Retype, word for word, only the lines from the one with "exact ⟨_, (step_memWrite" through the last line of the data below.

Top of Data for the task

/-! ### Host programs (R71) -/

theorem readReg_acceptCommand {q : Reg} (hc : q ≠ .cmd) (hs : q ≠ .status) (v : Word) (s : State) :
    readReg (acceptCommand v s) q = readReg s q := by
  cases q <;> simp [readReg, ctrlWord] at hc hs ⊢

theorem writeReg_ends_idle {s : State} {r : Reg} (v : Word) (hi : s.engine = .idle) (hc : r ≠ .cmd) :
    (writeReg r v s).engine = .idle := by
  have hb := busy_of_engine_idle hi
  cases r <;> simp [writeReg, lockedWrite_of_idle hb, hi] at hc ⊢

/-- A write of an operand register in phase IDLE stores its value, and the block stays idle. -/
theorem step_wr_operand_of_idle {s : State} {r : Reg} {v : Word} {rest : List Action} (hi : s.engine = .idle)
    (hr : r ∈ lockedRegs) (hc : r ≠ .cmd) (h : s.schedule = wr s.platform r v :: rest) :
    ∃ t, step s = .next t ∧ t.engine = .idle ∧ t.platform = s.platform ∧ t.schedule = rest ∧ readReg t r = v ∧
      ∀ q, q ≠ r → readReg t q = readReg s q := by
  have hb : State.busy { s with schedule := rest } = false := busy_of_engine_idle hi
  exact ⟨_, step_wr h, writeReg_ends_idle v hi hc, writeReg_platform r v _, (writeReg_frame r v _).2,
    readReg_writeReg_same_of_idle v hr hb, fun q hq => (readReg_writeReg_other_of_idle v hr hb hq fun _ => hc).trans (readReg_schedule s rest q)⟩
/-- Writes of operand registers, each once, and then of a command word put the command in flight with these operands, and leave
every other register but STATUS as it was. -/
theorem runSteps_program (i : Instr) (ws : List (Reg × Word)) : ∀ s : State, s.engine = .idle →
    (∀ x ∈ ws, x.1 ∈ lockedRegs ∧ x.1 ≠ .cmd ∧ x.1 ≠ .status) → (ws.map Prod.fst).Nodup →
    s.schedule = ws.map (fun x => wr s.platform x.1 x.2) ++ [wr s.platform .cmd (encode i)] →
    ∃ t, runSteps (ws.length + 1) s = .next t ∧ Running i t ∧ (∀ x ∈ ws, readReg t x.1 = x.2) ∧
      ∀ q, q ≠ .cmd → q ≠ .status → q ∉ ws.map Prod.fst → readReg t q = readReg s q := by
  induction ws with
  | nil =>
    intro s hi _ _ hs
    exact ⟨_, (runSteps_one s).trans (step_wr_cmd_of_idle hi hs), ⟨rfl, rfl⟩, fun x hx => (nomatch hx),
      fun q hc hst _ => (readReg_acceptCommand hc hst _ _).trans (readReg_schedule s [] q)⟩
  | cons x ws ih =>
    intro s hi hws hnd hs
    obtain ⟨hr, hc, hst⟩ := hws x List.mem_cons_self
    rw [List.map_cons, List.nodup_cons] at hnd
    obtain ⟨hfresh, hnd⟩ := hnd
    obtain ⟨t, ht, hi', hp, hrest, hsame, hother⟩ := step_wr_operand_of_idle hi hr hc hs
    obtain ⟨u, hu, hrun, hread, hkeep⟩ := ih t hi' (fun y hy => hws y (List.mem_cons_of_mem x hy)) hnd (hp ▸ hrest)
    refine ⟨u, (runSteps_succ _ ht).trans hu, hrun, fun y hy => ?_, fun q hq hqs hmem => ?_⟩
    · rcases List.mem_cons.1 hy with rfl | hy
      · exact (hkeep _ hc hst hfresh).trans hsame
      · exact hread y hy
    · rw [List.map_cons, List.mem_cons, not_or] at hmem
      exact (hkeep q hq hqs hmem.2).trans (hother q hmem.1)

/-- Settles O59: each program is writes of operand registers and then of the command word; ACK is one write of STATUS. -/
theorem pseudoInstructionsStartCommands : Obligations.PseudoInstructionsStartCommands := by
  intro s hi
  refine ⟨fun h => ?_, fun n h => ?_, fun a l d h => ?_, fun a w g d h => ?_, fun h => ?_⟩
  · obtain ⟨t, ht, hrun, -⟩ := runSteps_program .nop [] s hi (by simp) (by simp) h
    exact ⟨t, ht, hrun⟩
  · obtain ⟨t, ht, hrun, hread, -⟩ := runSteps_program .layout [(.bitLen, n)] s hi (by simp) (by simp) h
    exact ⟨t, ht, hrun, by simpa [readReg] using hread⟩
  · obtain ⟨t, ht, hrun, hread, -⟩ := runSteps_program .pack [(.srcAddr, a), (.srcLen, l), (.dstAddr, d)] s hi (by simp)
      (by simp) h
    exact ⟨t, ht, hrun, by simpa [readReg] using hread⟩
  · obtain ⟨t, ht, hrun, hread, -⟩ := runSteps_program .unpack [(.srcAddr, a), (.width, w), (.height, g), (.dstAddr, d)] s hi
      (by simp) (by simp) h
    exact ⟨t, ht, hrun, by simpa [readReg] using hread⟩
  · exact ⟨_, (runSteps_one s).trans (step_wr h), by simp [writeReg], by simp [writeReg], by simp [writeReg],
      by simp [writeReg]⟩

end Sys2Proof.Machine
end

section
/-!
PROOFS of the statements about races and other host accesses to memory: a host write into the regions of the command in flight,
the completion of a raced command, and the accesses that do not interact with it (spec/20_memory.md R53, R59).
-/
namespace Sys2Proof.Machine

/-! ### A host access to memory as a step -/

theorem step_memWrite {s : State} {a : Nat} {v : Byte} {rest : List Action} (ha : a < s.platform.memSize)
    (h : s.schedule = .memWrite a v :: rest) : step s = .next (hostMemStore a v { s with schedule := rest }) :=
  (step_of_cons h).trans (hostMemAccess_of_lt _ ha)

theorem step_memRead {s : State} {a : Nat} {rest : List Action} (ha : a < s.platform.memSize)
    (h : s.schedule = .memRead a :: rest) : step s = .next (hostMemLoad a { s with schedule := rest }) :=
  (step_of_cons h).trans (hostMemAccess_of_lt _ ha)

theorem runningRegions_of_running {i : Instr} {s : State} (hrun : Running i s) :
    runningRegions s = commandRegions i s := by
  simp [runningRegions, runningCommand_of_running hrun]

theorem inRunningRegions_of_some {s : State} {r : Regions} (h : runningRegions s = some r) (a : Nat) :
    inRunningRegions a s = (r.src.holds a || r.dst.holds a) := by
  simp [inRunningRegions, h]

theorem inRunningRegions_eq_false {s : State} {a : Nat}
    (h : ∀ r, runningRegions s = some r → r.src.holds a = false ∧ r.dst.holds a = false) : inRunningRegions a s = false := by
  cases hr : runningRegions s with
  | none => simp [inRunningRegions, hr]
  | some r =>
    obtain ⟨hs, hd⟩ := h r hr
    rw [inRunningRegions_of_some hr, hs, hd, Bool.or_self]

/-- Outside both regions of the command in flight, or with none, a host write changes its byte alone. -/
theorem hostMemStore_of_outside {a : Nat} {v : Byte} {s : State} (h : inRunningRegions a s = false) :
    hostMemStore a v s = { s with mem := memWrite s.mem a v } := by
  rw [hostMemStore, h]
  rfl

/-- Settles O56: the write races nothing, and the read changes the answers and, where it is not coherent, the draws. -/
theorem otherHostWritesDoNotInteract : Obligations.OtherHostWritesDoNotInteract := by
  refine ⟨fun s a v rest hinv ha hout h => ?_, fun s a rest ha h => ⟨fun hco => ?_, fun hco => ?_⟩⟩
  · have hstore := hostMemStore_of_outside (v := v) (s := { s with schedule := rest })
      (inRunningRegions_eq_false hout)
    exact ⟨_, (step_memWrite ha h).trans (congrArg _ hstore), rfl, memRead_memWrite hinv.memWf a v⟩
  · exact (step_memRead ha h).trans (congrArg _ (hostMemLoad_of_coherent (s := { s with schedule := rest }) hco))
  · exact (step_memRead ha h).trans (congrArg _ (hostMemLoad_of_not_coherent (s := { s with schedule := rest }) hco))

Bottom of Data for the task

## Task output
    exact ⟨_, (step_memWrite ha h).trans (congrArg _ hstore), rfl, memRead_memWrite hinv.memWf a v⟩
  · exact (step_memRead ha h).trans (congrArg _ (hostMemLoad_of_coherent (s := { s with schedule := rest }) hco))
  · exact (step_memRead ha h).trans (congrArg _ (hostMemLoad_of_not_coherent (s := { s with schedule := rest }) hco))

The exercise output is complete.